SAN DIEGO--(BUSINESS WIRE)--Innovative Industrial Properties, Inc. (NYSE: IIPR) (the “Company”) announced today that it will reclassify all outstanding shares of Class A common stock and Class B common stock into a single class of common stock on a one-for-one basis. There are no shares of Class B common stock outstanding, as all shares of Class B common stock were redeemed by the Company for $0.001 per share (par value) immediately prior to the Company's initial public offering in December 2016.
To implement the reclassification, the Company plans to file an amended and restated charter with the Secretary of State of the State of Maryland, which the Company expects to become effective at 5:00 pm Eastern Time on January 26, 2017. Upon the effectiveness of the amended and restated charter, each share of the Company's outstanding Class A common stock and Class B common stock will be automatically reclassified as, and become one share of, a new single class of common stock named "common stock" that has the same voting powers, preferences, rights and qualifications, limitations and restrictions as the current Class A common stock.
Trading in the Class A common stock is expected to cease after the markets close on January 26, 2017 and trading in the Company's single class of common stock is expected to commence on January 27, 2017. There will be no change in the ticker symbol or CUSIP number for the current Class A common stock being converted to common stock.

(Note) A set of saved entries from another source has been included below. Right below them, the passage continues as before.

/-- The collective unit: queued commands, the ordinals given per partition, group, peer and direction (R284), and the
broken groups (R290). -/
structure Collective where
  cmds : List CollCmd
  ordinals : List ((Nat × Nat × Nat) × Nat)
  broken : List (Nat × Nat)
deriving DecidableEq, Repr

/-- A frame's contents as its sender lays them (R293): TYPE, SEQ, the member indices, the chunk, the level and the group, and the
payload of whole flits. -/
structure Packet where
  kind : Nat
  seq : Nat
  dst : Nat
  src : Nat
  chunk : Nat
  level : Nat
  group : Nat
  payload : List Byte
deriving DecidableEq, Repr

/-- An Uluwin port (R279, R293 to R296). `peer` is the peer map entry read at bring-up (R280), `replay` the replay store and
`stalled` what waits for room in it (R295), `cursor` where in its area at RBASE the next frame is stored in long-haul mode; `early` holds frames received ahead of a missing one, with their TYPE; `keyAge` is
the die cycle of the last key agreement. -/
structure Port where
  enabled : Bool
  longHaul : Bool
  rsize : Nat
  rbase : Nat
  up : Bool
  down : Bool
  peer : Nat
  sendSeq : Nat
  expect : Nat
  replay : List Packet
  stalled : List Packet
  cursor : Nat
  early : List (Nat × Frame)
  fails : Nat
  keyPhase : Bool
  frames : Nat
  keyAge : Nat
  resets : Nat
deriving DecidableEq, Repr

/-- A frame handed to the wire: what it holds, FLITS, the acknowledged sequence number and the key phase (R293). -/
structure Sent where
  port : Fin 32
  packet : Packet
  flits : Nat
  ack : Nat
  keyPhase : Bool
deriving DecidableEq, Repr

/-- An error the endpoint reports through AER (R416, R417). -/
inductive Aer where
  | unsupported (part : Fin 16) (offset : Nat)
  | aborted (part : Fin 16) (offset : Nat)
  | ecrc
deriving DecidableEq, Repr

/-- What the module has shown the outside (R417, R421, R422, R293): MSI-X messages, AER reports, bytes answered to host
reads, configuration requests answered with Request Retry Status (R426), management answers, frames sent, and data frames
handed to the collective unit. -/
structure Outside where
  msix : List (Fin 16 × Nat)
  aer : List Aer
  reads : List (List Byte)
  retries : Nat
  answers : List Nat
  sent : List Sent
  handed : List (Fin 32 × Frame)
deriving DecidableEq, Repr

/-- Which agent moves (log 3): the model's own field, data that stands for every interleaving and timing the spec leaves
open. `corrected` is a corrected error (R402). `tlbFill` and `opFill` let a translation or a fetch block be retained (R233,
R250), `tlbDrop`, `opDrop` and `lineDrop` let one go, `cycles` lets time pass, and `slew` lets it pass while TIME gains or loses some ns (R305). `drain` sends one
granule of a Cellar (R415), `idle` is the automatic entry to IDLE (R378), `nonce` Lantern's issue of a nonce (R377), `badFrame` a
frame of TYPE 5 to 15 (R293), `firmware` a read or a write by firmware (R375), `bar0Read` a host read of the BAR0 of function 0 (none) or a virtual
function (R418), and
`pcie`, `config` and `badEcrc` are a write of the endpoint's configuration, a configuration request and a request whose ECRC
fails (R416). -/
inductive Turn where
  | sequencer | ve | store | thresher
  | copy (ch : Fin 4)
  | stream (q : Fin 8)
  | lantern (part : Fin 16)
  | event (i : Instr)
  | corrected (u : EccUnit)
  | tlbFill (va : Word)
  | opFill (va : Word)
  | tlbDrop (va : Word)
  | opDrop (va : Word)
  | lineDrop (va : Word)
  | drain (part : Fin 16) (granule : Nat)
  | idle
  | nonce (n : Nat)
  | badFrame (j : Fin 32) (kind : Nat) (f : Frame)
  | firmware (part : Fin 16) (pa n : Nat) (bytes : Option (List Byte))
  | bar0Read (fn : Option (Fin 16)) (offset : Nat)
  | pcie (p : Pcie)
  | config
  | badEcrc
  | cycles (n : Nat)
  | slew (n : Nat) (ns : Int)
deriving DecidableEq, Repr

/-- A write that the module makes itself and that waits (R268, R414): the Gleaner's at a virtual address of a context, one at a device
address, or an event record of a partition. -/
inductive LateWrite where
  | glean (cid : Fin 64) (va : Word) (bytes : List Byte)
  | root (pa : Nat) (bytes : List Byte)
  | event (part : Fin 16) (bytes : List Byte)
deriving DecidableEq, Repr

/-- The machine. `late` holds the module's own writes that wait, in order (R268, R414). `posted` holds the host accesses that wait
at a reserved granule and those behind them, in issue order (R273). -/
structure State where
  task : Task
  running : Bool
  die : Fin 16
  pos : Fin 128
  mem : Mem
  host : Mem
  peer : Mem
  badLines : List Nat
  hostErr : List Nat
  peerErr : List Nat
  dirty : List Nat
  tlb : List TlbEntry
  ops : List OpBlock
  lines : List ByteLine
  ctxs : Vector Context 64
  parts : Vector Partition 16
  dev : Device
  launches : List Launch
  nextTid : Nat
  worlds : List World
  nextWorld : Nat
  coll : Collective
  ports : Vector Port 32
  out : Outside
  late : List LateWrite
  posted : List Instr
  schedule : List Turn
  fresh : Nat
deriving DecidableEq, Repr

/-- Reasons the machine stops. -/
inductive Fault where
  /-- Raised by a page walk that would read a page-table entry outside the 2 TiB of installed device memory, an address
  the spec says does not exist (R10, R370): no effect is given for it. Safe: the hardware may go on, the model stops. -/
  | noSuchMemory (pa : Nat)
deriving DecidableEq, Repr

/-- Reasons an instruction has no meaning here. -/
inductive Refusal where
  /-- Raised only by an arm of Machine/Dispatch.lean for an instruction without a meaning. Safe: nothing is claimed. -/
  | notModelled (mnemonic : String)
deriving DecidableEq, Repr

/-- What a step answers. -/
abbrev Result := Host.Outcome State Fault Refusal

/-- A stook at task start (R18). -/
def Stook.start : Stook := ⟨0, 0, false⟩

/-- The queue registers at task start: q0–q3 LOAD, q4–q5 STORE, q6–q7 LOAD, all empty (R18). -/
def QueueReg.start : Vector QueueReg 8 :=
  let l : QueueReg := ⟨.load, [], none⟩
  let s : QueueReg := ⟨.store, [], none⟩
  #v[l, l, l, l, s, s, l, l]

/-- The CSRs at task start (R28) on a croft whose column maximum field reads `cmax`. -/
def Csrs.start (det : Bool) (cmax : Nat) : Csrs :=
  { status := if det then 0x10 else 0, fctl := 0, ls0 := 0, le0 := 0, lc0 := 0, ls1 := 0, le1 := 0, lc1 := 0
    sh := BitVec.ofNat 64 (cmax * 0x1000000), rsh := 0, arow := 0, slip := 32
    ssp := 0x00F00000001C0000#64, sslim := 0x00F00000001B0000#64, dslack := 64, lcfg := 4
    scratch := 0, cause := 0, epc := 0, tval := 0, vepc := 0 }

/-- The Thresher at task start (R18, R199). -/
def Thresher.start : Thresher :=
  { cmds := [], acc := Vector.replicate 16384 0, cls := 0, latch := none, issued := 0, done := 0, halted := false }

/-- A copy channel at task start (R18). -/
def Channel.start : Channel := { cmds := [], wp := 0, issued := 0, done := 0, halted := false }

About Innovative Industrial Properties
Innovative Industrial Properties, Inc. is a self-advised Maryland corporation focused on the acquisition, ownership and management of specialized industrial properties leased to experienced, state-licensed operators for their regulated medical-use cannabis facilities. Innovative Industrial Properties intends to elect to be taxed as a real estate investment trust. Additional information is available at www.innovativeindustrialproperties.com.

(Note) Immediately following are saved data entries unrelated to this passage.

-- ==== Sys2Proof/Machine/Orbit.lean ====
section
/-! DEFINITION. Orbit descriptors: layout (R183), validity (R184), clauses (R185), resolution (R186), negation by sign
(R190), the place of an element, and the inferred symmetry (R197, R198). -/

namespace Sys2Proof.Machine

/-- A clause of a descriptor (R183). -/
structure Clause where
  kind : Nat
  a : Nat
  b : Nat
  c : Nat
deriving DecidableEq, Repr

/-- An orbit descriptor's fields (R183), extents and strides by axis or coordinate. -/
structure Desc where
  fmt : Nat
  policy : Nat
  rank : Nat
  c1 : Clause
  c2 : Clause
  e : List Nat
  st : List Nat
  base : Word
deriving DecidableEq, Repr

/-- Four 16-bit fields of a doubleword, lowest first. -/
def quarters (w : Word) : List Nat := [bits w 15 0, bits w 31 16, bits w 47 32, bits w 63 48]

/-- The descriptor in four doublewords (R183). -/
def Desc.ofDwords (ws : List Word) : Desc :=
  let d := dw ws 0
  { fmt := bits d 43 40, policy := bits d 36 35, rank := bits d 34 32
    c1 := ⟨bits d 3 0, bits d 7 4, bits d 11 8, bits d 15 12⟩
    c2 := ⟨bits d 19 16, bits d 23 20, bits d 27 24, bits d 31 28⟩
    e := quarters (dw ws 1), st := quarters (dw ws 2), base := dw ws 3 }

/-- How many axes a clause kind names (R185). -/
def clauseAxes (kind : Nat) : Nat :=
  if kind = 0 then 0 else if kind = 3 then 3 else if kind = 6 || kind = 7 then 1 else 2

/-- The axes a clause uses. -/
def Clause.axes (k : Clause) : List Nat := [k.a, k.b, k.c].take (clauseAxes k.kind)

/-- The extent of an axis. -/
def Desc.ext (D : Desc) (k : Nat) : Nat := D.e.getD k 0

/-- Strictly ascending. -/
def ascends : List Nat → Bool
  | a :: b :: l => a < b && ascends (b :: l)
  | _ => true

/-- The conditions of R184 on one clause. -/
def Desc.clauseOk (D : Desc) (k : Clause) : Bool :=
  let n := clauseAxes k.kind
  k.kind ≤ 7 && k.axes.all (· < D.rank) && ascends k.axes && ([k.a, k.b, k.c].drop n).all (· == 0)
    && (!(k.kind = 1 || k.kind = 2 || k.kind = 3 || k.kind = 4) || k.axes.all fun x => D.ext x == D.ext k.a)
    && (!(k.kind = 2 || k.kind = 7) || match Fmt.ofCode D.fmt with
        | some f => !(f.isInt && !f.isSigned)
        | none => false)

/-- The number of storage coordinates (R186). -/
def Desc.coords (D : Desc) : Nat :=
  let n (k : Clause) := if k.kind = 0 then 0 else 1
  D.rank - (D.c1.axes.length + D.c2.axes.length) + n D.c1 + n D.c2

/-- A valid descriptor (R184), from its four doublewords. -/
def Desc.valid (ws : List Word) : Bool :=
  let D := Desc.ofDwords ws
  let d := dw ws 0
  bits d 63 44 = 0 && bits d 39 37 = 0 && D.policy ≤ 1 && 1 ≤ D.rank && D.rank ≤ 4 && D.fmt ≤ 12
    && (D.c1.kind != 0 || D.c2.kind == 0) && D.clauseOk D.c1 && D.clauseOk D.c2
    && D.c1.axes.all (fun x => !D.c2.axes.contains x)
    && (List.range 4).all (fun k => if k < D.rank then 1 ≤ D.ext k else D.ext k == 0)
    && (List.range 4).all (fun k => k < D.coords || D.st.getD k 0 == 0)

/-- The packed index word of a tuple (R186). An index above 65,535 is taken modulo 2^16: the fields hold 16 bits and the spec is silent on
larger ones, so this is the model's choice (log 67). -/
def packIndex (i : List Nat) : Word :=
  wd (i.getD 0 0 % 0x10000 + i.getD 1 0 % 0x10000 * 0x10000 + i.getD 2 0 % 0x10000 * 2 ^ 32 + i.getD 3 0 % 0x10000 * 2 ^ 48)

/-- Whether a tuple lies outside the extents (R186). -/
def Desc.outside (D : Desc) (i : List Nat) : Bool := (List.range D.rank).any fun k => D.ext k ≤ i.getD k 0

/-- Three indices in falling order. -/
def sort3 (i j k : Nat) : Nat × Nat × Nat :=
  let hi := Nat.max i (Nat.max j k)
  let lo := Nat.min i (Nat.min j k)
  (hi, i + j + k - hi - lo, lo)

/-- The clause table of R185: packed coordinate, sign, multiplicity. -/
def Desc.clauseAt (D : Desc) (k : Clause) (idx : List Nat) : Nat × Int × Nat :=
  let i := idx.getD k.a 0
  let j := idx.getD k.b 0
  let n := D.ext k.a
  let m := D.ext k.b
  let p := Nat.max i j
  let q := Nat.min i j
  match k.kind with
  | 1 => (p * (p + 1) / 2 + q, 1, if i = j then 1 else 2)
  | 2 => (p * (p - 1) / 2 + q, if j < i then 1 else if i < j then -1 else 0, if i = j then 1 else 2)
  | 3 =>
    let l := idx.getD k.c 0
    let (x, y, z) := sort3 i j l
    (x * (x + 1) * (x + 2) / 6 + y * (y + 1) / 2 + z, 1,
      if i = j && j = l then 1 else if i = j || j = l || i = l then 3 else 6)
  | 4 => ((j + n - i % n) % n, 1, n)
  | 5 =>
    let L := i * m + j
    (Nat.min L (n * m - 1 - L), 1, if L = n * m - 1 - L then 1 else 2)
  | 6 => (Nat.min i (n - 1 - i), 1, if i = n - 1 - i then 1 else 2)
  | 7 => (Nat.min i (n - 1 - i), if i < n - 1 - i then 1 else if n - 1 - i < i then -1 else 0,
      if i = n - 1 - i then 1 else 2)
  | _ => (0, 1, 1)

/-- The storage coordinates of a tuple: one per axis in no clause at its position, one per clause at its lowest axis, in
rising position (R186). -/
def Desc.coordsAt (D : Desc) (i : List Nat) : List Nat :=
  (List.range D.rank).filterMap fun k =>
    if D.c1.kind != 0 && D.c1.a = k then some (D.clauseAt D.c1 i).1
    else if D.c2.kind != 0 && D.c2.a = k then some (D.clauseAt D.c2 i).1
    else if D.c1.axes.contains k || D.c2.axes.contains k then none
    else some (i.getD k 0)

/-- The exact sum of products of two lists. -/
def dotNat : List Nat → List Nat → Nat
  | a :: as, b :: bs => a * b + dotNat as bs
  | _, _ => 0

/-- Offset, sign and multiplicity of a tuple inside the extents (R186). -/
def Desc.resolve (D : Desc) (i : List Nat) : Nat × Int × Nat :=
  let (_, s1, m1) := D.clauseAt D.c1 i
  let (_, s2, m2) := D.clauseAt D.c2 i
  (dotNat (D.coordsAt i) D.st, s1 * s2, m1 * m2)

/-- The storage count of a clause (R185). -/
def Desc.clauseCount (D : Desc) (k : Clause) : Nat :=
  let n := D.ext k.a
  match k.kind with
  | 1 => n * (n + 1) / 2
  | 2 => n * (n - 1) / 2
  | 3 => n * (n + 1) * (n + 2) / 6
  | 4 => n
  | 5 => (n * D.ext k.b + 1) / 2
  | 6 => (n + 1) / 2
  | 7 => n / 2
  | _ => 1

/-- One past the highest offset the descriptor maps a tuple to. -/
def Desc.span (D : Desc) : Nat :=
  let counts := (List.range D.rank).filterMap fun k =>
    if D.c1.kind != 0 && D.c1.a = k then some (D.clauseCount D.c1)
    else if D.c2.kind != 0 && D.c2.a = k then some (D.clauseCount D.c2)
    else if D.c1.axes.contains k || D.c2.axes.contains k then none
    else some (D.ext k)
  dotNat (counts.map (· - 1)) D.st + 1

/-- The address of the element at an offset, and its nibble in a 4-bit format: 0 the low one (R186). -/
def Desc.elemAt (D : Desc) (f : Fmt) (off : Nat) : Word × Nat :=
  if f.width = 4 then (D.base + wd (off / 2), off % 2) else (D.base + wd (off * f.bytes), 0)

/-- Apply a sign to an element's bits in its memory format (R190). -/
def applySign (f : Fmt) (sign : Int) (b : Nat) : Nat := if sign = 0 then 0 else if sign < 0 then negateBits f b else b

/-- The inferred symmetry of C = A·B (R197): 0 NONE, 1 SYM2, 4 CIRC. `same` says the operands are the same operand. -/
def inferred (dist tb same : Bool) (a b : Option Desc) : Nat :=
  let onAxes01 (k : Nat) (D : Desc) := D.c1.kind = k && D.c1.a = 0 && D.c1.b = 1 && D.c2.kind = 0
  let is (k : Nat) : Option Desc → Bool
    | some D => onAxes01 k D
    | none => false
  if dist then if same && tb then 1 else 0
  else if same && tb && !(a.any fun D => (D.c1.kind = 1 || D.c1.kind = 4) && !(D.c1.a = 0 && D.c1.b = 1)) then 1
  else if same && (is 1 a || is 2 a) then 1
  else if !tb && is 4 a && is 4 b && (a.map (·.ext 0)) == (b.map (·.ext 0)) then 4
  else 0

/-- A destination descriptor is consistent with an inference (R198). -/
def Desc.consistent (D : Desc) (kind : Nat) : Bool :=
  D.c1.kind = 0 || (kind != 0 && D.c1.kind = kind && D.c1.a = 0 && D.c1.b = 1 && D.c2.kind = 0)

end Sys2Proof.Machine
end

This press release contains statements that we believe to be “forward-looking statements” within the meaning of the safe harbor provisions of the Private Securities Litigation Reform Act of 1995. All statements other than historical facts are forward-looking statements, including, without limitation, the Company's plans and expectations regarding the reclassification of its Class A common stock and Class B common stock into a single class of common stock. When used in this press release, words such as we “expect,” “intend,” “plan,” “estimate,” “anticipate,” “believe” or “should” or the negative thereof or similar terminology are generally intended to identify forward-looking statements. Such forward-looking statements are subject to risks and uncertainties that could cause actual results to differ materially from those expressed in, or implied by, such statements. Investors should not place undue reliance upon forward-looking statements.